Guest Post by Kim Farris-Berg
The late educator Jack Frymier often said, “If the kids want to learn, we can’t stop ‘em. If they don’t, we can’t make ‘em.” Keep this idea in mind for a few minutes while you browse the headlines in your Twitter feed or think about the schools you are most familiar with. How often are schools’ objectives defined in terms of what the students seek to achieve?
In a 2010 white paper titled “Rethinking Student Motivation,” Clayton Christensen, Michael Horn, and Curtis Johnson put forth the idea that young people, at their core, seek to feel successful and have fun with their friends. Others have reported that young people seek a sense of belonging, relationship-building, and to be accepted and acknowledged for their individual backgrounds, cultures, learning styles, life and work goals, and more.
Christensen et al go on to suggest that school is one potential place for young people to get what they seek. But they could choose other places. So if young people can’t satisfy their objectives at school -- academically, socially, or via extracurricular activities -- then they will look elsewhere. They might quit school. Or they might stay, but divert their attention away from the learning activity.
We can’t have that. If the goal is for every student to learn adequately and graduate from high school, then we need the students to willingly participate.
Yet most schools are not set up to help every student meet his or her own needs every day. That’s because most policymakers and educators don’t often see their job as putting students in the position to meet their individual objectives better. Instead they see their job as delivering education to students. This has led to school designs that prioritize making delivery easier, such as age-grading and sequenced curriculum.
Even most efforts at improvement assume that the job of adults is to deliver education to students. Educators, for example, look for more compelling textbooks or start using media in lieu of textbooks or lower the class sizes (but keep instructing from the front of the room). Policymakers increasingly seek to control the delivery by standardizing curricula, providing pacing guides, and tying evaluations to singular measures of student performance. Typically there are no rewards and few opportunities for teachers to modify the order in which things are taught, or how much time is spent on what, so that varying students will choose to get engaged in the learning and take responsibility for their own success.
Is it possible that our over-reliance on the delivery framework has led us to spend our time and energy on solving the wrong problem? What would school look like if we didn’t assume that delivery had to look a certain way?
In Chapter 5 of the 10-part video series, A Year at Mission Hill, we learn that the teachers at this Boston pilot school do not assume a delivery framework. As teacher Jeanne Rachko put it, she and her colleagues don’t manipulate the students’ learning experience by telling them what to do and how to do it. They don’t try to batch-process learning. Instead they give students a variety of choices for learning content and students get to decide what learning experiences will help them meet their own objectives.
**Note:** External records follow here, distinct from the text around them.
/-- An ADJUST reports saturation (R133). -/
def PeerEntry.adjustSat (e : PeerEntry) (dR dL : Int) : Bool :=
  e.lifeR.accSat dR || e.lifeRs.accSat dR || e.lifeL.accSat dL || e.lifeLs.accSat dL

/-- The values of ADJUST: lifeR, lifeR_s, lifeL, lifeL_s after it, in the order of R133's table. -/
def adjustValues (e : PeerEntry) : List Value := [.marked e.lifeR, .marked e.lifeRs, .marked e.lifeL, .marked e.lifeLs]

/-- ADJUST once its parameters are read (R133). -/
def State.adjust (s : State) (p : Nat) (dR dL : Int) : State × Reply :=
  ((s.modPeer p fun e => e.adjust dR dL).raiseSat ((s.peer p).adjustSat dR dL),
    ⟨.ok, adjustValues ((s.peer p).adjust dR dL)⟩)

/-- ADJUST (R133); an amount field that is not of the type is refused BAD_SETTING (R180 test 3). -/
def cmdAdjust (peer : BitVec 8) (dR dL : AmountField) : Effect :=
  withPeer peer fun _ p s =>
    match readSigned dR, readSigned dL with
    | some r, some l => s.adjust p r l
    | _, _ => (s, .plain .badSetting)

/-! ### STATUS and CLEAR_MONITOR -/

/-- The thirteen sources, each with its shown state and its latched flag (R183). -/
def sourceValues (s : State) : List Value :=
  (List.range 13).flatMap fun i => [.flag ((shownBits s).getLsbD i), .flag (s.mu.latched.getLsbD i)]

/-- The code of a slot's state (R180). -/
def StatementUnit.slotCode (su : StatementUnit) (no : SlotNo) : Nat :=
  match su.slots.find? fun x => x.no == no with
  | some x => x.statement.kind.slotCode
  | none => 0

/-- Kind and number of the oldest statement after their flag; for none, kind 0 and number 0 (R183, R180). -/
def StatementUnit.oldestValues (su : StatementUnit) : List Value :=
  optionalGroup (0, 0) (fun (y : Nat × Nat) => [.num1 y.1, .num2 y.2])
    (su.slots.head?.map fun x => (x.statement.kind.code, x.statement.number))

/-- The number of OPEN holds and the other counts of STATUS (R183). -/
def collectionValues (s : State) : List Value :=
  [.num2 s.ct.cards.length, .num2 s.ht.holds.length, .num2 s.ht.openCount, .num2 s.tr.entries.length,
   .num2 s.xt.exchanges.length, .num2 s.tp.results.length]

/-- The cycles group of STATUS (R183). -/
def cycleValues (cc : Cycles) : List Value :=
  [.num1 cc.phase.code, .cycle (some cc.openCycle), .cycle (cc.sealing.map SealingSet.cycle),
   .cycle cc.pendingTarget, .flag (match cc.sealing with | some x => x.forced | none => false)] ++
    (cc.active.getD ⟨0, 0⟩).values ++ scheduleValues cc.schedule

/-- The values of STATUS in their order (R183). Before enrolment the cycles are returned as zero. -/
def statusValues (s : State) : List Value :=
  [.flag s.tp.settings.isSome, .num1 s.own, .num1 s.lc.station.code, .flag (stopped s)] ++
    (match s.tp.settings with
      | some _ => cycleValues s.cc
      | none => cycleValues { Cycles.reset with openCycle := 0 }) ++
    [.amount s.ct.float.toNat, .flag (errorFlag s), .flag (warningFlag s)] ++ sourceValues s ++ collectionValues s ++
    [.num1 (s.su.slotCode .one), .num1 (s.su.slotCode .two)] ++ s.su.oldestValues ++ [.num2 s.su.readPos] ++
    (s.tp.settings.getD Settings.none).values

/-- STATUS (R183). -/
def cmdStatus : Effect := fun s => (s, ⟨.ok, statusValues s⟩)

/-- The sources a CLEAR_MONITOR selects: bits 13 to 15 are ignored, and none selects all (R173, R180 note 2). -/
def selectedSources (selection : BitVec 16) : BitVec 13 :=
  if selection.setWidth 13 = 0 then BitVec.allOnes 13 else selection.setWidth 13

/-- The latched flags after a CLEAR_MONITOR (R173). -/
def clearedLatches (s : State) (sel : BitVec 13) : BitVec 13 := s.mu.latched &&& ~~~(sel &&& ~~~liveBits s)

/-- CLEAR_MONITOR once enrolled (R173). The latched flags are returned as one source list (log 38),
bits 13 to 15 as 0 (log 45). -/
def State.clearMonitor (s : State) (sel : BitVec 13) : State × Reply :=
  ({ s with mu := { s.mu with latched := clearedLatches s sel } },
    ⟨.ok, [.num2 (clearedLatches s sel).toNat, .num2 (sel &&& clearedLatches s sel).toNat]⟩)

/-- CLEAR_MONITOR (R173). -/
def cmdClearMonitor (selection : BitVec 16) : Effect := enrolled fun _ s => s.clearMonitor (selectedSources selection)

/-- RESTART (R188). -/
def cmdRestart : Effect := State.restart
/-- WIPE (R189). -/
def cmdWipe : Effect := State.wipe

/-- A command read from a block, executed (R180 test 4). -/
def runCommand (token : Token) : Command → Effect
  | .enrol f => cmdEnrol f
  | .join => cmdJoin
  | .drain => cmdDrain
  | .leave => cmdLeave
  | .issue a v => cmdIssue a v
  | .load r a => cmdLoad r a
  | .cashout r => cmdCashout r
  | .freeze r => cmdFreeze r
  | .thaw r => cmdThaw r
  | .enquire r => cmdEnquire r token
  | .authorize r a l => cmdAuthorize r a l token
  | .capture r i a => cmdCapture r i a token
  | .void r i => cmdVoid r i token
  | .refund r n a => cmdRefund r n a token
  | .closeDay => cmdCloseDay
  | .report => cmdReport
  | .setRate r f e => cmdSetRate r f e
  | .readStatement => cmdReadStatement
  | .readResult => cmdReadResult
  | .peerStatus p => cmdPeerStatus p
  | .clearPeer p => cmdClearPeer p
  | .adjust p r l => cmdAdjust p r l
  | .status => cmdStatus
  | .clearMonitor x => cmdClearMonitor x
  | .restart => cmdRestart
  | .wipe => cmdWipe

/-! ### Transfers (R179) -/

/-- The bytes the part shifts out, as far as the spec gives them (log 20). -/
def State.shiftOut (s : State) (bs : List Byte) : State := { s with pins := { s.pins with miso := bs } }

/-- The response is placed in the command buffer and the state becomes READY (R179). -/
def State.respond (s : State) (token : Token) (r : Reply) : State :=
  { s with tp := { s.tp with state := .ready, response := some ⟨r.status, token, s.tp.busy, r.values⟩ } }

/-- A refused write transfer: the busy count rises by one, to at most 255 (R179). -/
def State.countBusy (s : State) : State := { s with tp := { s.tp with busy := min 255 (s.tp.busy + 1) } }

/-- The port state as it is shifted out (R179). -/
def State.stateByte (s : State) : Byte := BitVec.ofNat 8 s.tp.state.code

/-- A write transfer of a command block (R179): in IDLE the command runs and its response is placed; in any other
state it is refused. -/
def State.write (token : Token) (run : Effect) (s : State) : State :=
  let s := s.shiftOut [s.stateByte]
  if s.tp.state = .idle then (run s).1.respond token (run s).2 else s.countBusy

/-- A read transfer that clocks out `n` bytes after the state byte (R179). The read that empties the buffer returns the
busy count to 0, so a write refused in READY shows in no response (log 40). -/
def State.read (s : State) (n : Nat) : State :=
  match s.tp.state, s.tp.response with
  | .ready, some r =>
    let s' := s.shiftOut (s.stateByte :: r.bytes.take n)
    if r.bytes.length ≤ n then { s' with tp := { s'.tp with state := .idle, response := none, busy := 0 } } else s'
  | _, _ => s.shiftOut (s.stateByte :: List.replicate n 0xFF#8)

/-- What a written block does (R180): a whole one is its command; any other is answered MALFORMED. -/
def runBlock (block : List Byte) : Effect :=
  match parseBlock block with
  | some c => runCommand (blockToken block) c
  | none => fun s => (s, .refuse .malformed)

/-- A transfer of the terminal port by the bytes the till sends (R179). -/
def State.transfer (s : State) : List Byte → State
  | [] => s.shiftOut []
  | kind :: bytes =>
    if kind = 0xC1#8 then s.write (blockToken bytes) (runBlock bytes)
    else if kind = 0xC2#8 then s.read bytes.length
    else s.shiftOut [s.stateByte]

end Sys2Proof.Machine
end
This can be a tough and inconvenient commitment. In Chapter 5 we see teacher Jenerra Williams looking frustrated, thoughtful and uncertain while seeking advice from her colleagues about how to introduce her students to proverbs from Ancient China. Williams was looking for several points of entry for her varying students, who might not all be at a point of readiness to take on the proverbs. She wanted to ensure that the right variety of learning approaches were offered so as not to put at risk students’ willingness to learn many other content areas via the Ancient China theme.
It might have been easier on Jenerra and the other Mission Hill teachers to choose delivery -- to say, “The pacing guide says to teach proverbs next. I need to deliver students this scripted lecture. Then I’ll follow-up with these worksheets and this craft. It’ll be the same thing for everyone, ready or not.” But that’s not the self-directed, differentiated, experiential learning approach that Jenerra and her colleagues have taken on.
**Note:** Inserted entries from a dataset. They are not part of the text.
-- ==== Sys2Proof/Certificates/Slice0/Obligations.lean ====
section
/-! DEFINITION. The statements for the provers. -/

open Sys2Proof Sys2Proof.Machine

/-! ### The machine -/

/-- A step runs the command at the front of the queue on the state with the queue's rest; on an empty queue the
block idles, which is the model's choice (log 2). -/
def Obligations.StepRunsFrontCommand : Prop :=
  (∀ (c : Instr) (rest : List Instr) (s : State),
      s.pending = c :: rest → step s = exec c { s with pending := rest }) ∧
    ∀ s : State, s.pending = [] → step s = .next s

/-- Every command answers a next state; it leaves the queue alone and sets the clock to the later of its own moment
and the clock (the clock is the model's, log 1). Without main power the part stops all work: every command but a rise of
main power and the loss of the retention mark only lets time pass (R190). -/
def Obligations.EveryCommandCompletes : Prop :=
  (∀ (i : Instr) (s : State), ∃ t, exec i s = .next t ∧ t.pending = s.pending ∧ t.now = max s.now i.moment) ∧
  ∀ (i : Instr) (s : State), s.power = false → (∀ t, i ≠ .coldStart t) → (∀ t, i ≠ .warmStart t) →
    (∀ t, i ≠ .retentionLoss t) → exec i s = .next (finish { s with now := max s.now i.moment })

/-- After every command of a powered part, ATTN, LDE, LTX and the latched flags stand as R176, R190, R76 and R172 form
them: a flag is set while its condition is live and both its enables are on, and it is set by nothing else. Only a
CLEAR_MONITOR or a start clears one (R172, R173, R177). A condition that was live between two operations of one step
leaves its flag set too: the commands of `mayLatchWithin`, whose operations end in `relatch`. Without main power LDE is
low (R190) and ATTN and LTX are released (the model's choice, log 14). The live conditions are those of R171 in its
order, bit i-1 for source i: R92, R6, R85 over the bad frames that still count (until when: log 19), R82, R83, R66, R39,
R145, R164 and the four of R135; the shown states, the error and warning flags and the stopped condition are those of
R172, R174 and R175. -/
def Obligations.MonitorAndPinsSettled : Prop :=
  (∀ s : State,
    let live (k : Nat) : Prop := (liveBits s).getLsbD k = true
    let shown (k : Nat) : Prop := (shownBits s).getLsbD k = true
    let current (c : Nat) : Prop := c = s.cc.openCycle ∨ ∃ x, s.cc.sealing = some x ∧ c = x.cycle
    (live 0 ↔ s.lc.clash = true) ∧ (live 1 ↔ s.mu.saturation = true) ∧ (live 2 ↔ 16 ≤ s.lc.badFrames.length) ∧
    (live 3 ↔ s.lc.sendFailed ≠ none) ∧ (live 4 ↔ s.lc.answerDropped ≠ none) ∧
    (live 5 ↔ ∃ st e rest, s.tp.settings = some st ∧ s.tr.entries = e :: rest ∧
      s.tr.entries.length = st.trailArea ∧ current e.booking) ∧
    (live 6 ↔ ∃ st, s.tp.settings = some st ∧ s.ht.openCount = st.holdArea) ∧
    (live 7 ↔ s.cc.phase = .deferred ∧ s.cc.pendingTarget ≠ none) ∧ (live 8 ↔ s.su.reportLost = true) ∧
    (live 9 ↔ ∃ e ∈ s.pt, e.presence = .absent) ∧ (live 10 ↔ ∃ e ∈ s.pt, e.standing = .watch) ∧
    (live 11 ↔ ∃ e ∈ s.pt, e.tripped = true) ∧
    (live 12 ↔ ∃ e ∈ s.pt, e.standing = .barred ∨ e.standing = .recheck) ∧
    (∀ k, shown k ↔ s.mu.detect.getLsbD k = true ∧
      ((s.mu.latch.getLsbD k = true ∧ s.mu.latched.getLsbD k = true) ∨ (s.mu.latch.getLsbD k = false ∧ live k))) ∧
    (errorFlag s = true ↔ shown 0 ∨ shown 1 ∨ shown 12) ∧
    (warningFlag s = true ↔ ∃ k, 2 ≤ k ∧ k < 12 ∧ shown k) ∧
    (stopped s = true ↔ s.mu.stopOnError = true ∧ errorFlag s = true)) ∧
  (∀ s : State, relatch s =
    { s with mu := { s.mu with latched := s.mu.latched ||| (s.mu.detect &&& s.mu.latch &&& liveBits s) } }) ∧
  ∀ (i : Instr) (s t : State), exec i s = .next t →
    let enabled (k : Nat) : Prop := t.mu.detect.getLsbD k = true ∧ t.mu.latch.getLsbD k = true
    (∀ k, t.mu.latched.getLsbD k = true → s.mu.latched.getLsbD k = true ∨ enabled k) ∧
    (mayLatchWithin i = false → ∀ k, t.mu.latched.getLsbD k = true →
      s.mu.latched.getLsbD k = true ∨ (enabled k ∧ (liveBits t).getLsbD k = true)) ∧
    (mayClearLatches i = false → ∀ k, s.mu.latched.getLsbD k = true → t.mu.latched.getLsbD k = true) ∧
    (t.power = true →
      (t.pins.attn = true ↔
        t.tp.results ≠ [] ∨ (∃ x ∈ t.su.slots, x.statement.kind = .sealed) ∨ errorFlag t = true) ∧
      (t.pins.lde = true ↔ t.lc.tx ≠ .idle) ∧
      (t.lc.tx = .idle → t.pins.ltx = none) ∧
      (∀ answer bytes start b, t.lc.tx = .driving answer bytes start → (lineBits bytes)[(t.now - start) / 2]? = some b →
        t.pins.ltx = some (if (t.now - start) % 2 = 0 then !b else b)) ∧
      ∀ k, enabled k → (liveBits t).getLsbD k = true → t.mu.latched.getLsbD k = true) ∧
    (t.power = false → t.pins.attn = false ∧ t.pins.lde = false ∧ t.pins.ltx = none)

/-- State.reset is a part right after a cold start: the start tables of R37, R61, R75, R99, R118, R136, R156, R170,
R177 and R187. The invariants of the headline statements hold in it. -/
def Obligations.ResetIsAColdStart : Prop :=
  let s := State.reset
  (s.power = true ∧ s.retention = true ∧ s.pins.attn = false ∧ s.pins.lde = false ∧ s.pins.ltx = none ∧ s.pending = []) ∧
  (s.tp.state = .idle ∧ s.tp.response = none ∧ s.tp.busy = 0 ∧ s.tp.results = [] ∧ s.tp.settings = none) ∧
  (s.ct.cards = [] ∧ s.ct.serialNext = some 1 ∧ s.ct.float = 0 ∧ s.ct.life = ⟨.zero, .zero, .zero, .zero, .zero⟩ ∧
    s.ct.openOwn = .zero ∧ s.ct.sealOwn = none ∧ s.ct.cursor = none) ∧
  (s.ht.holds = [] ∧ s.ht.openCount = 0 ∧ s.ht.peerOpenCount = 0 ∧ s.ht.endList = [] ∧ s.ht.nextId = 1 ∧
    ∀ p, s.heldSum p = 0) ∧
  (s.tr.entries = [] ∧ s.tr.nextNumber = 1 ∧ s.xt.exchanges = [] ∧ s.xt.ended = [] ∧ s.xt.nextTag = 1) ∧
  (s.lc.station = .offline ∧ s.lc.answerQ = [] ∧ s.lc.requestQ = [] ∧ s.lc.tx = .idle ∧ s.lc.lastRequest = none ∧
    s.lc.beaconAt = none ∧ s.lc.heldBeacon = false ∧ (∀ m ∈ s.lc.wanted, m.tally = false ∧ m.check = false) ∧
    s.lc.listenEnd = none ∧ s.lc.heldLink = none ∧ s.lc.badFrames = [] ∧ s.lc.sendFailed = none ∧
    s.lc.answerDropped = none ∧ s.lc.clash = false) ∧
  (s.pt.length = 63 ∧ ∀ e ∈ s.pt, e = PeerEntry.fresh e.peer) ∧
  (s.cc.openCycle = 1 ∧ s.cc.sealing = none ∧ s.cc.phase = .steady ∧ s.cc.sealTimer = none ∧
    s.cc.pendingTarget = none ∧ s.cc.active = none ∧ s.cc.schedule = []) ∧
  (s.su.slots = [] ∧ s.su.nextNumber = 1 ∧ s.su.readPos = 0 ∧ s.su.reportLost = false) ∧
  (s.mu.detect = 0 ∧ s.mu.latch = 0 ∧ s.mu.latched = 0 ∧ s.mu.stopOnError = false ∧ s.mu.saturation = false) ∧
  floatBalanced s ∧ sealingWhole s ∧ withinRoom s ∧ tablesAgree s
These teachers have chosen a very different way to run their school. Student motivation, not delivery, is central.
As my colleagues and I reported in Trusting Teachers with School Success, teachers who call the shots (as Mission Hill’s teachers do) often seek to nurture students’ engagement and motivation via learning programs that put students in a position to be active learners. With authority to collectively make the decisions influencing whole school success, many teachers place a strong emphasis on helping each student figure out their sources of motivation, and how to tap into those sources in order to learn and graduate.
Teachers who call the shots also understand that that nurturing motivation means a change in how they work. They must move from “experts who impart information” to “unfinished learners.”
Stephanie Davis, a teacher at TAGOS Leadership Academy (7-12) in Janesville, Wisconsin, said: “I shifted from [a focus on] teaching to [a focus on] learning when I came here. I’m constantly learning new things and [broadening] what I consider to be my responsibility to help students learn. I’m not planning lectures and grading papers.” Notably, TAGOS stands for Tailoring Academics to Guide Our Students.
Patrick Yecha, a teacher who calls the shots with his colleagues at Phoenix High School in Kennewick, Washington, said something similar: “Everything is different about how students learn here. The bottom line being: I don’t teach them everything.”
What could happen if we put more teachers in the position to stop teaching students everything? If we opened the opportunity for teachers to arrange schools so the students want to learn?
Kim Farris-Berg is an independent consultant and Senior Associate with Education Evolving.